Passon Arne, Schauer Thomas, Seel Thomas
Control Systems Group, Technische Universität Berlin, Berlin, Germany.
Front Robot AI. 2020 Nov 27;7:554639. doi: 10.3389/frobt.2020.554639. eCollection 2020.
End-effector-based robotic systems provide easy-to-set-up motion support in rehabilitation of stroke and spinal-cord-injured patients. However, measurement information is obtained only about the motion of the limb segments to which the systems are attached and not about the adjacent limb segments. We demonstrate in one particular experimental setup that this limitation can be overcome by augmenting an end-effector-based robot with a wearable inertial sensor. Most existing inertial motion tracking approaches rely on a homogeneous magnetic field and thus fail in indoor environments and near ferromagnetic materials and electronic devices. In contrast, we propose a magnetometer-free sensor fusion method. It uses a quaternion-based algorithm to track the heading of a limb segment in real time by combining the gyroscope and accelerometer readings with position measurements of one point along that segment. We apply this method to an upper-limb rehabilitation robotics use case in which the orientation and position of the forearm and elbow are known, and the orientation and position of the upper arm and shoulder are estimated by the proposed method using an inertial sensor worn on the upper arm. Experimental data from five healthy subjects who performed 282 proper executions of a typical rehabilitation motion and 163 executions with compensation motion are evaluated. Using a camera-based system as a ground truth, we demonstrate that the shoulder position and the elbow angle are tracked with median errors around 4 cm and 4°, respectively; and that undesirable compensatory shoulder movements, which were defined as shoulder displacements greater ±10 cm for more than 20% of a motion cycle, are detected and classified 100% correctly across all 445 performed motions. The results indicate that wearable inertial sensors and end-effector-based robots can be combined to provide means for effective rehabilitation therapy with likewise detailed and accurate motion tracking for performance assessment, real-time biofeedback and feedback control of robotic and neuroprosthetic motion support.

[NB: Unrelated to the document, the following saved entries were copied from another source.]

-- ==== Sys2Proof/Laws/State.lean ====
section
/-! SUPPORT. One lemma for each field and each update of the state: what an operation leaves alone, and what the plain
updates write. No later proof unfolds a record update for these. -/

namespace Sys2Proof.Machine

/-! `State.raise` leaves every field but errorLog, faultReport alone. -/

@[simp] theorem State.raise_pc (s : State) (c : ErrorCode) (a : Nat) (v : Byte) : (s.raise c a v).pc = s.pc := rfl
@[simp] theorem State.raise_ram (s : State) (c : ErrorCode) (a : Nat) (v : Byte) : (s.raise c a v).ram = s.ram := rfl
@[simp] theorem State.raise_sfr (s : State) (c : ErrorCode) (a : Nat) (v : Byte) : (s.raise c a v).sfr = s.sfr := rfl
@[simp] theorem State.raise_xram (s : State) (c : ErrorCode) (a : Nat) (v : Byte) : (s.raise c a v).xram = s.xram := rfl
@[simp] theorem State.raise_wram (s : State) (c : ErrorCode) (a : Nat) (v : Byte) : (s.raise c a v).wram = s.wram := rfl
@[simp] theorem State.raise_rom (s : State) (c : ErrorCode) (a : Nat) (v : Byte) : (s.raise c a v).rom = s.rom := rfl
@[simp] theorem State.raise_flash (s : State) (c : ErrorCode) (a : Nat) (v : Byte) : (s.raise c a v).flash = s.flash := rfl
@[simp] theorem State.raise_xramBank (s : State) (c : ErrorCode) (a : Nat) (v : Byte) : (s.raise c a v).xramBank = s.xramBank := rfl
@[simp] theorem State.raise_progSrc (s : State) (c : ErrorCode) (a : Nat) (v : Byte) : (s.raise c a v).progSrc = s.progSrc := rfl
@[simp] theorem State.raise_pending (s : State) (c : ErrorCode) (a : Nat) (v : Byte) : (s.raise c a v).pending = s.pending := rfl
@[simp] theorem State.raise_slot (s : State) (c : ErrorCode) (a : Nat) (v : Byte) : (s.raise c a v).slot = s.slot := rfl
@[simp] theorem State.raise_prevLevel (s : State) (c : ErrorCode) (a : Nat) (v : Byte) : (s.raise c a v).prevLevel = s.prevLevel := rfl
@[simp] theorem State.raise_suppress (s : State) (c : ErrorCode) (a : Nat) (v : Byte) : (s.raise c a v).suppress = s.suppress := rfl
@[simp] theorem State.raise_rrLast (s : State) (c : ErrorCode) (a : Nat) (v : Byte) : (s.raise c a v).rrLast = s.rrLast := rfl
@[simp] theorem State.raise_fstate (s : State) (c : ErrorCode) (a : Nat) (v : Byte) : (s.raise c a v).fstate = s.fstate := rfl
@[simp] theorem State.raise_fcount (s : State) (c : ErrorCode) (a : Nat) (v : Byte) : (s.raise c a v).fcount = s.fcount := rfl
@[simp] theorem State.raise_lastCycles (s : State) (c : ErrorCode) (a : Nat) (v : Byte) : (s.raise c a v).lastCycles = s.lastCycles := rfl
@[simp] theorem State.raise_eventLog (s : State) (c : ErrorCode) (a : Nat) (v : Byte) : (s.raise c a v).eventLog = s.eventLog := rfl
@[simp] theorem State.raise_ipc (s : State) (c : ErrorCode) (a : Nat) (v : Byte) : (s.raise c a v).ipc = s.ipc := rfl
@[simp] theorem State.raise_draws (s : State) (c : ErrorCode) (a : Nat) (v : Byte) : (s.raise c a v).draws = s.draws := rfl
@[simp] theorem State.raise_arrivals (s : State) (c : ErrorCode) (a : Nat) (v : Byte) : (s.raise c a v).arrivals = s.arrivals := rfl
@[simp] theorem State.raise_errorLog (s : State) (c : ErrorCode) (a : Nat) (v : Byte) :
    (s.raise c a v).errorLog = s.errorLog ++ [⟨c, a, v, s.ipc⟩] := rfl
@[simp] theorem State.raise_faultReport (s : State) (c : ErrorCode) (a : Nat) (v : Byte) :
    (s.raise c a v).faultReport = if c.isFault then some c else s.faultReport := rfl

/-! `State.emit` leaves every field but eventLog alone. -/

@[simp] theorem State.emit_pc (s : State) (e : Event) : (s.emit e).pc = s.pc := rfl
@[simp] theorem State.emit_ram (s : State) (e : Event) : (s.emit e).ram = s.ram := rfl
@[simp] theorem State.emit_sfr (s : State) (e : Event) : (s.emit e).sfr = s.sfr := rfl
@[simp] theorem State.emit_xram (s : State) (e : Event) : (s.emit e).xram = s.xram := rfl
@[simp] theorem State.emit_wram (s : State) (e : Event) : (s.emit e).wram = s.wram := rfl
@[simp] theorem State.emit_rom (s : State) (e : Event) : (s.emit e).rom = s.rom := rfl
@[simp] theorem State.emit_flash (s : State) (e : Event) : (s.emit e).flash = s.flash := rfl
@[simp] theorem State.emit_xramBank (s : State) (e : Event) : (s.emit e).xramBank = s.xramBank := rfl
@[simp] theorem State.emit_progSrc (s : State) (e : Event) : (s.emit e).progSrc = s.progSrc := rfl
@[simp] theorem State.emit_pending (s : State) (e : Event) : (s.emit e).pending = s.pending := rfl
@[simp] theorem State.emit_slot (s : State) (e : Event) : (s.emit e).slot = s.slot := rfl
@[simp] theorem State.emit_prevLevel (s : State) (e : Event) : (s.emit e).prevLevel = s.prevLevel := rfl
@[simp] theorem State.emit_suppress (s : State) (e : Event) : (s.emit e).suppress = s.suppress := rfl
@[simp] theorem State.emit_rrLast (s : State) (e : Event) : (s.emit e).rrLast = s.rrLast := rfl
@[simp] theorem State.emit_fstate (s : State) (e : Event) : (s.emit e).fstate = s.fstate := rfl
@[simp] theorem State.emit_fcount (s : State) (e : Event) : (s.emit e).fcount = s.fcount := rfl
@[simp] theorem State.emit_lastCycles (s : State) (e : Event) : (s.emit e).lastCycles = s.lastCycles := rfl
@[simp] theorem State.emit_errorLog (s : State) (e : Event) : (s.emit e).errorLog = s.errorLog := rfl
@[simp] theorem State.emit_ipc (s : State) (e : Event) : (s.emit e).ipc = s.ipc := rfl
@[simp] theorem State.emit_draws (s : State) (e : Event) : (s.emit e).draws = s.draws := rfl
@[simp] theorem State.emit_arrivals (s : State) (e : Event) : (s.emit e).arrivals = s.arrivals := rfl
@[simp] theorem State.emit_faultReport (s : State) (e : Event) : (s.emit e).faultReport = s.faultReport := rfl
@[simp] theorem State.emit_eventLog (s : State) (e : Event) : (s.emit e).eventLog = s.eventLog ++ [e] := rfl

/-! `State.setReg` leaves every field but sfr alone. -/

@[simp] theorem State.setReg_pc (s : State) (r : Sfr) (v : Byte) : (s.setReg r v).pc = s.pc := rfl
@[simp] theorem State.setReg_ram (s : State) (r : Sfr) (v : Byte) : (s.setReg r v).ram = s.ram := rfl
@[simp] theorem State.setReg_xram (s : State) (r : Sfr) (v : Byte) : (s.setReg r v).xram = s.xram := rfl
@[simp] theorem State.setReg_wram (s : State) (r : Sfr) (v : Byte) : (s.setReg r v).wram = s.wram := rfl
@[simp] theorem State.setReg_rom (s : State) (r : Sfr) (v : Byte) : (s.setReg r v).rom = s.rom := rfl
@[simp] theorem State.setReg_flash (s : State) (r : Sfr) (v : Byte) : (s.setReg r v).flash = s.flash := rfl
@[simp] theorem State.setReg_xramBank (s : State) (r : Sfr) (v : Byte) : (s.setReg r v).xramBank = s.xramBank := rfl
@[simp] theorem State.setReg_progSrc (s : State) (r : Sfr) (v : Byte) : (s.setReg r v).progSrc = s.progSrc := rfl
@[simp] theorem State.setReg_pending (s : State) (r : Sfr) (v : Byte) : (s.setReg r v).pending = s.pending := rfl
@[simp] theorem State.setReg_slot (s : State) (r : Sfr) (v : Byte) : (s.setReg r v).slot = s.slot := rfl
@[simp] theorem State.setReg_prevLevel (s : State) (r : Sfr) (v : Byte) : (s.setReg r v).prevLevel = s.prevLevel := rfl
@[simp] theorem State.setReg_suppress (s : State) (r : Sfr) (v : Byte) : (s.setReg r v).suppress = s.suppress := rfl
@[simp] theorem State.setReg_rrLast (s : State) (r : Sfr) (v : Byte) : (s.setReg r v).rrLast = s.rrLast := rfl
@[simp] theorem State.setReg_fstate (s : State) (r : Sfr) (v : Byte) : (s.setReg r v).fstate = s.fstate := rfl
@[simp] theorem State.setReg_fcount (s : State) (r : Sfr) (v : Byte) : (s.setReg r v).fcount = s.fcount := rfl
@[simp] theorem State.setReg_lastCycles (s : State) (r : Sfr) (v : Byte) : (s.setReg r v).lastCycles = s.lastCycles := rfl
@[simp] theorem State.setReg_errorLog (s : State) (r : Sfr) (v : Byte) : (s.setReg r v).errorLog = s.errorLog := rfl
@[simp] theorem State.setReg_eventLog (s : State) (r : Sfr) (v : Byte) : (s.setReg r v).eventLog = s.eventLog := rfl
@[simp] theorem State.setReg_ipc (s : State) (r : Sfr) (v : Byte) : (s.setReg r v).ipc = s.ipc := rfl
@[simp] theorem State.setReg_draws (s : State) (r : Sfr) (v : Byte) : (s.setReg r v).draws = s.draws := rfl
@[simp] theorem State.setReg_arrivals (s : State) (r : Sfr) (v : Byte) : (s.setReg r v).arrivals = s.arrivals := rfl
@[simp] theorem State.setReg_faultReport (s : State) (r : Sfr) (v : Byte) : (s.setReg r v).faultReport = s.faultReport := rfl
@[simp] theorem State.setReg_sfr (s : State) (r : Sfr) (v : Byte) : (s.setReg r v).sfr = s.sfr.write r.idx v := rfl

基于末端执行器的机器人系统在中风和脊髓损伤患者的康复中提供了易于设置的运动支持。然而,仅获取了关于系统所连接肢体节段的运动测量信息,而未获取相邻肢体节段的信息。我们在一个特定的实验装置中证明,通过为基于末端执行器的机器人增加一个可穿戴惯性传感器,可以克服这一限制。大多数现有的惯性运动跟踪方法依赖于均匀磁场,因此在室内环境以及靠近铁磁材料和电子设备时会失效。相比之下,我们提出了一种无磁强计的传感器融合方法。它使用基于四元数的算法,通过将陀螺仪和加速度计读数与沿该节段一点的位置测量相结合,实时跟踪肢体节段的方向。我们将此方法应用于上肢康复机器人用例,其中已知前臂和肘部的方向和位置,并使用佩戴在上臂的惯性传感器通过所提出的方法估计上臂和肩部的方向和位置。对五名健康受试者进行典型康复运动的282次正确执行以及163次补偿运动执行的实验数据进行了评估。使用基于摄像头的系统作为基准,我们证明肩部位置和肘部角度的跟踪中值误差分别约为4厘米和4°;并且在所有445次执行的运动中,被定义为在超过20%的运动周期内肩部位移大于±10厘米的不良补偿性肩部运动被100%正确检测和分类。结果表明,可穿戴惯性传感器和基于末端执行器的机器人可以结合起来,为有效的康复治疗提供手段,同时为性能评估、实时生物反馈以及机器人和神经假体运动支持的反馈控制提供同样详细和准确的运动跟踪。